# Imports

In [13]:
import numpy as np
import random
import pandas as pd
from abc import abstractmethod
from typing import Tuple
import yfinance as yf
import matplotlib.pyplot as plt

# Data & Utilities

In [9]:
def fetch_and_save_stock_data(stock_symbol: str, start_date, end_date, file_name):
    stock_data = yf.download(stock_symbol, start=start_date, end=end_date)
    stock_data = preprocess_data(stock_data)
    stock_data.to_csv(file_name)
    print(f"Data for {stock_symbol} saved to {file_name}")

def preprocess_data(df: pd.DataFrame):
    df.replace(0, np.nan, inplace=True)

    # Forward and backward fill to handle NaNs
    df.fillna(method="ffill", inplace=True)
    df.fillna(method="bfill", inplace=True)

    return df

# Example usage
fetch_and_save_stock_data("PEP", "2010-01-01", "2023-01-01", "pepsi_data.csv")
fetch_and_save_stock_data("KO", "2010-01-01", "2023-01-01", "cola_data.csv")

[*********************100%%**********************]  1 of 1 completed


Data for PEP saved to pepsi_data.csv
[*********************100%%**********************]  1 of 1 completed
Data for KO saved to cola_data.csv


  df.fillna(method="ffill", inplace=True)
  df.fillna(method="bfill", inplace=True)
  df.fillna(method="ffill", inplace=True)
  df.fillna(method="bfill", inplace=True)


# Basic Environment Class #
This class implements the core methods and properties of a trading environment. The different environments that will be needed to implements the experiments will inherit from this class

In [10]:
class TradingEnvironment:
    def __init__(
        self, pepsi_file: str, cola_file: str, observation_dim: int, action_dim: int
    ):
        self.pepsi_data = pd.read_csv(pepsi_file)
        self.cola_data = pd.read_csv(cola_file)

        self.action_space = range(action_dim)
        self.state = np.zeros(observation_dim)

        self.current_step = 0
        self.portfolio_value = self._compute_portfolio_value()

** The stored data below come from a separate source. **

/-- A write of one register, in terms of what is stored. -/
theorem get_set_eq_lookup (rf : RegFile) (q r : Reg) (v : Byte) :
    (rf.set q v).get r = (List.lookup r [(q, v)]).getD (rf.get r) := by
  cases q <;> cases r <;> rfl

/-- A write of a pair, in terms of what is stored. -/
theorem get_setPair_eq_lookup (rf : RegFile) (p : Pair) (r : Reg) (v : Half) :
    (rf.setPair p v).get r =
      (List.lookup r [(highReg p, shiftHigh v), (lowReg p, maskLow v)]).getD (rf.get r) := by
  rw [← highByte_eq_shiftHigh, ← lowByte_eq_maskLow]
  cases p <;> cases r <;> rfl

/-- All a command does to the registers: `r` takes the value `stores` lists for it, or keeps its own (R13). -/
theorem get_effect (i : Instr) (rf : RegFile) (r : Reg) :
    (effect i rf).1.get r = ((stores i).lookup r).getD (rf.get r) := by
  cases i with
  | seta v | setf v | setb v | setc v | setd v | sete v | seth v | setl v => exact get_set_eq_lookup rf _ r v
  | setaf v => exact get_setPair_eq_lookup rf .AF r v
  | setbc v => exact get_setPair_eq_lookup rf .BC r v
  | setde v => exact get_setPair_eq_lookup rf .DE r v
  | sethl v => exact get_setPair_eq_lookup rf .HL r v
  | _ => rfl

/-- No command writes one register twice. -/
theorem writes_nodup (i : Instr) : (writes i).Nodup := by
  cases i <;> simp [writes, stores]

/-- Where no key stands twice, looking a key up finds its entry. -/
theorem lookup_eq_some_of_mem {α β : Type} [DecidableEq α] {l : List (α × β)} (hl : (l.map Prod.fst).Nodup)
    {k : α} {v : β} (h : (k, v) ∈ l) : l.lookup k = some v := by
  obtain ⟨before, after, rfl⟩ := List.append_of_mem h
  refine List.lookup_eq_some_iff.2 ⟨before, after, rfl, fun p hp => ?_⟩
  have hne : p.1 ≠ k := by
    rw [List.map_append, List.nodup_append] at hl
    obtain ⟨-, -, hdisjoint⟩ := hl
    exact hdisjoint _ (List.mem_map_of_mem hp) _ (by simp)
  simpa using hne.symm

/-- A register the command writes holds what the command stores (R13). -/
theorem get_effect_of_mem_stores {i : Instr} {r : Reg} {v : Byte} (h : (r, v) ∈ stores i) (rf : RegFile) :
    (effect i rf).1.get r = v := by
  rw [get_effect, lookup_eq_some_of_mem (writes_nodup i) h, Option.getD_some]

/-- A register the command does not write keeps its value (R13). -/
theorem get_effect_of_notMem_writes {i : Instr} {r : Reg} (h : r ∉ writes i) (rf : RegFile) :
    (effect i rf).1.get r = rf.get r := by
  have hnone : (stores i).lookup r = none := by
    refine List.lookup_eq_none_iff.2 fun p hp => bne_iff_ne.2 ?_
    rintro rfl
    exact h (List.mem_map_of_mem hp)
  rw [get_effect, hnone, Option.getD_none]

/-- F is written by SETF and SETAF alone (R20). -/
theorem F_mem_writes_iff (i : Instr) : .F ∈ writes i ↔ (∃ v, i = .setf v) ∨ (∃ v, i = .setaf v) := by
  cases i <;> simp [writes, stores]

end Sys2Proof.Claims
end

section
/-! The statements about the state (spec/10_state.md). -/

namespace Sys2Proof.Claims

open Sys2Proof.Machine

/-- Settles O27: a write of F or of AF stores every bit, by `exec_eq`, and what is read back is what was stored. -/
theorem fStoresAllEightBits : Obligations.FStoresAllEightBits := by
  refine ⟨fun s v => ?_, fun s v => ?_, fun fl s => ?_⟩
  · exact ⟨_, exec_eq (.setf v) s, rfl, answers_of_effect rfl⟩
  · have hA : highByte v = shiftHigh v := highByte_eq_shiftHigh v
    have hF : lowByte v = maskLow v := lowByte_eq_maskLow v
    refine ⟨_, exec_eq (.setaf v) s, hA, hF, answers_of_effect ?_, answers_of_effect ?_⟩
    · exact congrArg (fun w => (_, Reply.value w)) (joinBytes_halves v)
    · rw [← hF]; rfl
  · exact ⟨_, exec_eq (.setf (encodeFlags fl)) s, lowNibble_encodeFlags fl⟩

/-- Settles O28: a command that does not write F keeps it, and the flags follow F alone. -/
theorem onlySetfAndSetafChangeFlags : Obligations.OnlySetfAndSetafChangeFlags := by
  intro i s t hexec hflags
  rw [exec_eq] at hexec
  obtain rfl := Host.Outcome.next.inj hexec
  refine (F_mem_writes_iff i).1 (Decidable.by_contra fun hF => hflags ?_)
  exact RegFile.flags_eq_of_get_F (get_effect_of_notMem_writes hF s.regs)

/-- Settles O29, from what `effect` does to a register that is stored and to one that is not written. -/
theorem commandsChangeOnlyWhatTheyWrite : Obligations.CommandsChangeOnlyWhatTheyWrite := fun i s =>
  ⟨_, exec_eq i s, ⟨rfl, rfl⟩, fun _ _ hmem => get_effect_of_mem_stores hmem s.regs,
    fun _ hmem => get_effect_of_notMem_writes hmem s.regs⟩

/-- Settles O31: `effect` takes the command and the register file, and eight equal registers make one register file. -/
theorem outcomeDependsOnRegistersAndCommandOnly : Obligations.OutcomeDependsOnRegistersAndCommandOnly := by
  refine ⟨fun i s s' hregs => ?_, fun INIT w s => ⟨_, cycle_idle INIT w s, fun _ => rfl⟩⟩
  have hrf : s.regs = s'.regs := RegFile.ext_get hregs
  exact ⟨_, _, exec_eq i s, exec_eq i s', by simp [hrf], by simp [hrf]⟩

/-- Settles O7: the numberings are one to one, and a pair's two registers stand at the two numbers that begin with its own. -/
theorem pairIsRegistersTwoPAndTwoPPlusOne : Obligations.PairIsRegistersTwoPAndTwoPPlusOne := by
  refine ⟨rfl, rfl, Reg.number_ofNumber, Pair.number_ofNumber, fun p => ?_, fun rf p => ?_⟩
  · cases p <;> decide
  · rw [ofNumber_append_zero, ofNumber_append_one]; rfl

/-- Settles O26: both views are the four bits, and ENCODE's byte decodes to its record above a zero nibble. -/
theorem flagsStandAtFixedBits : Obligations.FlagsStandAtFixedBits := by
  refine ⟨RegFile.flags_eq_bits, decodeFlags_eq_bits, fun fl => ?_, fun rf fl => ⟨encodeFlags fl, decodeFlags_encodeFlags fl⟩⟩
  obtain ⟨hz, hs, hhc, hc⟩ := Flags.mk.inj ((decodeFlags_eq_bits _).symm.trans (decodeFlags_encodeFlags fl))
  exact ⟨hz, hs, hhc, hc, fun _ hn => getLsbD_encodeFlags_of_lt fl hn⟩

/-- Settles O38: the cycle driven without a command and the cycle not driven are both `State.idle`. -/
theorem idleCycleHoldsTheRegisters : Obligations.IdleCycleHoldsTheRegisters := by
  refine ⟨fun s w rest hpending => ?_, fun s hpending => ?_⟩
  · exact ⟨_, (step_of_pending_cons hpending).trans (cycle_idle _ w _), fun _ => rfl, rfl, rfl, rfl⟩
  · exact ⟨_, step_of_pending_nil hpending, fun _ => rfl, rfl, hpending, rfl⟩

/-- Settles O46: the reset register file is `INIT` at every register, and the views and the reads show what it holds. -/
theorem resetStateHoldsINIT : Obligations.ResetStateHoldsINIT := by
  refine ⟨fun INIT => ⟨RegFile.get_ofInit INIT, RegFile.flags_eq_bits _, fun row hrow => ?_, rfl, rfl, rfl⟩, rfl,
    RegFile.get_ofInit Config.INIT⟩
  simpa [RegFile.get_ofInit] using answers_read hrow (State.resetWith INIT)

end Sys2Proof.Claims
end

section
/-! The rules the statements about runs of commands rest on: the decoder on the word of each command, one cycle that
presents a command or drives reset, where a run leaves the eight registers, and what a pair row's commands do. -/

    def step(self, action: int) -> Tuple[np.ndarray, float, bool]:
        """
        Update the environment with action taken by the agent

        Args:
            action: int, The action taken by the agent

        Returns:
            next_state_index: int, The index of the next state
            reward: float, The reward returned by the environment
            done: bool, Is the episode terminated or truncated
        """
        self._check_action_validity(action)
        self.state = self._trade(action)
        self.current_step += 1
        done = self.current_step >= len(self.pepsi_data) - 1
        reward = self._compute_reward()

        return self.state, reward, done

    @abstractmethod
    def reset(self) -> np.ndarray:
        # Not Implemented
        raise NotImplementedError

    @abstractmethod
    def _trade(self, action: int) -> np.ndarray:
        # Not Implemented
        raise NotImplementedError

    @abstractmethod
    def _get_indicator(self, stock_data: pd.DataFrame) -> int | float:
        # Not Implemented
        raise NotImplementedError

    @abstractmethod
    def _check_action_validity(self, action: int) -> None:
        # Not Implemented
        raise NotImplementedError

    @abstractmethod
    def _compute_portfolio_value(self) -> float:
        # Not Implemented
        raise NotImplementedError

    def _get_stock_price(self, step: int, stock_data: pd.DataFrame) -> float:
        """
        Fetch the price for the given step and stock
        """
        return stock_data.iloc[step]["Close"]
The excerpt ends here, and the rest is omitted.